The Get Quote CTA filter is no less precise but allows you to keep a larger number of valuable and relevant creatives in the output.
How to make found creatives unique
If you read and analyze the most successful ads long enough, new ad ideas will start coming to you naturally. But even if they don’t, you can simply recombine existing material. Let’s look at the process of making creatives unique using static images as an example.
First, apply sorting by Activity Days to bring the most effective and profitable ads to the top.
As an example, take a couple of ads and simply compile them. To quickly save them, use the Download button.
Next, take one image as the base and insert the slogans or text fragments from the second one into it — at the same time removing the photo of the insurance agent. And to do all this, it’s enough to use even something as simple as Paint.
As a result, you get a completely unique creative in just five minutes — ready to be sent for testing.
It’s the same with videos, but you need to know how to work with editors. The minimum level of unique adaptation is to download a video creative using the same Download button and overlay a different music track. You can also download multiple clips and compile them in an editor — it all depends on your video editing skills.

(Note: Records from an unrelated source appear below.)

-- ==== Sys2Proof/Machine/ImageLoad.lean ====
section
/-! DEFINITION. The image loader, second part: applying the sections (R49, R53), the full load (R47, R48), boot
confirmation, anti-rollback, group reload (R54, R55) and the flash operations (R57). -/

namespace Sys2Proof.Machine

/-- Fold a state over 0 to n - 1. -/
def forN (n : Nat) (f : State → Nat → State) (s : State) : State := (List.range n).foldl f s

/-! ## Applying sections (R49, R53) -/

/-- Governor policy; a tamper input seen before now raises the alarm to the policy level (R384). -/
def applyPolicy (b : Bytes) (s : State) : State :=
  let s := (((((((s.put F.GOV_POLICY_LEAD (leN b 10 2)).put F.GOV_POLICY_STEP (leN b 8 2)).put F.GOV_POLICY_SHUT
    (leN b 6 2)).put F.GOV_POLICY_WARN (leN b 4 2)).put F.GOV_POLICY_TAMPER (u8 b 2)).put F.GOV_POLICY_IDE
    (u8 b 1)).put F.GOV_POLICY_DEBUG (u8 b 0)).put F.GOV_STATUS_POLICY 1
  tamperToPolicy s

/-- Brake reaction map; the Governor keeps the map as its own copy (R370). -/
def applyBrake (b : Bytes) (s : State) : State :=
  let s := forN 4096 (fun s n => s.wr (R.BRK_REACT n) (BitVec.ofNat 64 (leN b (4 * n) 4))) (s.put F.BRK_STATUS_IMAGE_MAP 1)
  { s with brk := { s.brk with
      copied := true
      copy := (List.range 4096).foldl (fun t n => tput 0 t n (leN b (4 * n) 4)) [] } }

/-- MPU default maps of the MPUs that the section names (R296). -/
def applyMpu (b : Bytes) (s : State) : State :=
  ((mpuMaps b (leN b 0 2) 4).getD []).foldl (fun s m =>
    let s := s.put (F.MPU_CFG_DEF_COUNT m.1) m.2.2
    forN 32 (fun s r =>
      let w := fun o => if r < m.2.2 then BitVec.ofNat 64 (leN b (m.2.1 + 16 * r + o) 8) else 0#64
      (s.wr (R.MPU_DEF_A m.1 r) (w 0)).wr (R.MPU_DEF_B m.1 r) (w 8)) s) s

/-- Table-store split. -/
def applySplit (b : Bytes) (s : State) : State :=
  forN (u8 b 0) (fun s k =>
    let o := 4 + 8 * k
    (s.put (F.RTE_TBL_BASE (u8 b o)) (leN b (o + 2) 2)).put (F.RTE_TBL_UNITS (u8 b o)) (leN b (o + 4) 2)) s

/-- Table preload. -/
def applyPreload (b : Bytes) (s : State) : State :=
  let t := u8 b 0
  let a := s.get (F.RTE_TBL_BASE t) * 65536 + leN b 4 4 * tblSize t
  { s with rte := { s.rte with store := tputs 0#8 s.rte.store a (b.drop 16) } }

/-- Buffer shares, weir levels and Leat. -/
def applyShares (b : Bytes) (s : State) : State :=
  let s := forN 8 (fun s c =>
    let s := (s.put (F.SWC_CLASS_SHARE_MIN c) (leN b (4 * c) 4)).put (F.SWC_CLASS_SHARE_MAX c) (leN b (0x20 + 4 * c) 4)
    let s := (s.putB (F.SWC_CLASS_SHARE_COHERENT c) ((u8 b (0x40 + c)).testBit 0)).putB (F.SWC_CLASS_SHARE_LATENCY c)
      ((u8 b (0x40 + c)).testBit 1)
    (s.putB (F.SWC_CLASS_SHARE_LEAT c) ((u8 b 0x50).testBit c)).put (F.SWC_CLASS_CTRL_WEIR c) (u8 b (0x48 + c))) s
  let s := ((s.put F.SWC_LEAT_CFG_SIZE (leN b 0x52 2)).put F.SWC_LEAT_CFG_CAP (u8 b 0x51)).put F.SWC_LEAT_CFG_MASK
    (u8 b 0x50)
  leatPlace (s.put F.POOL_LEAT_SIZE (leN b 0x52 2))

/-- Sluice limits, applied by the Governor, which then sets VALID (R327). -/
def applySluice (b : Bytes) (s : State) : State :=
  forN (u8 b 0) (fun s k =>
    let o := 4 + 32 * k
    let n := u8 b o
    let s := ((s.put (F.SLC_LIM3_PRIO n) (u8 b (o + 1))).put (F.SLC_LIM3_DEAD n) (leN b (o + 2) 2)).put
      (F.SLC_LIM3_RAMP n) (leN b (o + 20) 2)
    let s := (s.put (F.SLC_LIM0_RSNS n) (leN b (o + 4) 4)).put (F.SLC_LIM0_ILIM n) (leN b (o + 8) 4)
    let s := (s.put (F.SLC_LIM1_FAULT_T n) (leN b (o + 12) 2)).put (F.SLC_LIM1_COOL n) (leN b (o + 14) 2)
    let s := (s.put (F.SLC_LIM2_UV n) (leN b (o + 16) 2)).put (F.SLC_LIM2_OV n) (leN b (o + 18) 2)
    slcValid (s.put (F.SLC_LIM3_VALID n) 1) n) s

/-- Lane-group division: the LK fields of LG g and of its six ports; used ports then stand in Detect. -/
def applyLane (b : Bytes) (s : State) : State :=
  let g := u8 b 0
  let ks := (List.range 6).filter fun k => u8 b (4 + 8 * k + 1) != 0
  let s := (s.put (F.LG_CFG_REFCLK_MODE g) (u8 b 1)).putB (F.LG_CFG_USED g) (!ks.isEmpty)
  let s := s.put (F.LG_CFG_PLL_RATE g) ((ks.map fun k => u8 b (4 + 8 * k + 3)).foldl max 0)
  let s := s.putB (F.LG_STATUS_PLL_LOCK g) (!ks.isEmpty && s.bit (F.LG_STATUS_REFCLK_OK g))
  forN 6 (fun s k =>
    let o := 4 + 8 * k
    let p := 6 * g + k
    if u8 b (o + 1) = 0 then
      (s.wr (R.PORT_CFG p) (R.PORT_CFG p).rst).put (F.PORT_LINK_STATUS_LTSSM p) 0
    else
      let s := (s.put (F.PORT_CFG_FIRST_LANE p) (u8 b o)).put (F.PORT_CFG_WIDTH p) (u8 b (o + 1))
      let s := (s.put (F.PORT_CFG_ROLE p) (u8 b (o + 2))).put (F.PORT_CFG_MAX_RATE p) (u8 b (o + 3))
      let s := (s.putB (F.PORT_CFG_LANE_REV p) ((u8 b (o + 4)).testBit 0)).putB (F.PORT_CFG_CXL_OK p)
        ((u8 b (o + 4)).testBit 1)
      let s := (s.put (F.PORT_CFG_PERST p) (u8 b (o + 5))).put (F.PORT_CFG_SLC p) (u8 b (o + 6))
      s.put (F.PORT_LINK_STATUS_LTSSM p) (if u8 b (o + 2) = 3 then 0xF else 0)) s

If you only need images or, conversely, only videos as source material, you can set the appropriate output filter in the spy tool.
In conclusion
As you can see, to create high-quality ads for testing, you don’t need to reinvent anything. Facebook already contains a huge number of valuable ads — all you need to do is study them carefully and, if necessary, make small adjustments to make them unique.
You can easily make ready-made images unique using the Download button and Paint — a basic but already sufficient toolkit for any creative maker. As for videos, there’s no need to worry either: even if your video-editing skills are minimal, Tyver still provides suitable source materials. The platform adds more than 2 million new creatives every day, and thousands of them are related to insurance in the United States alone.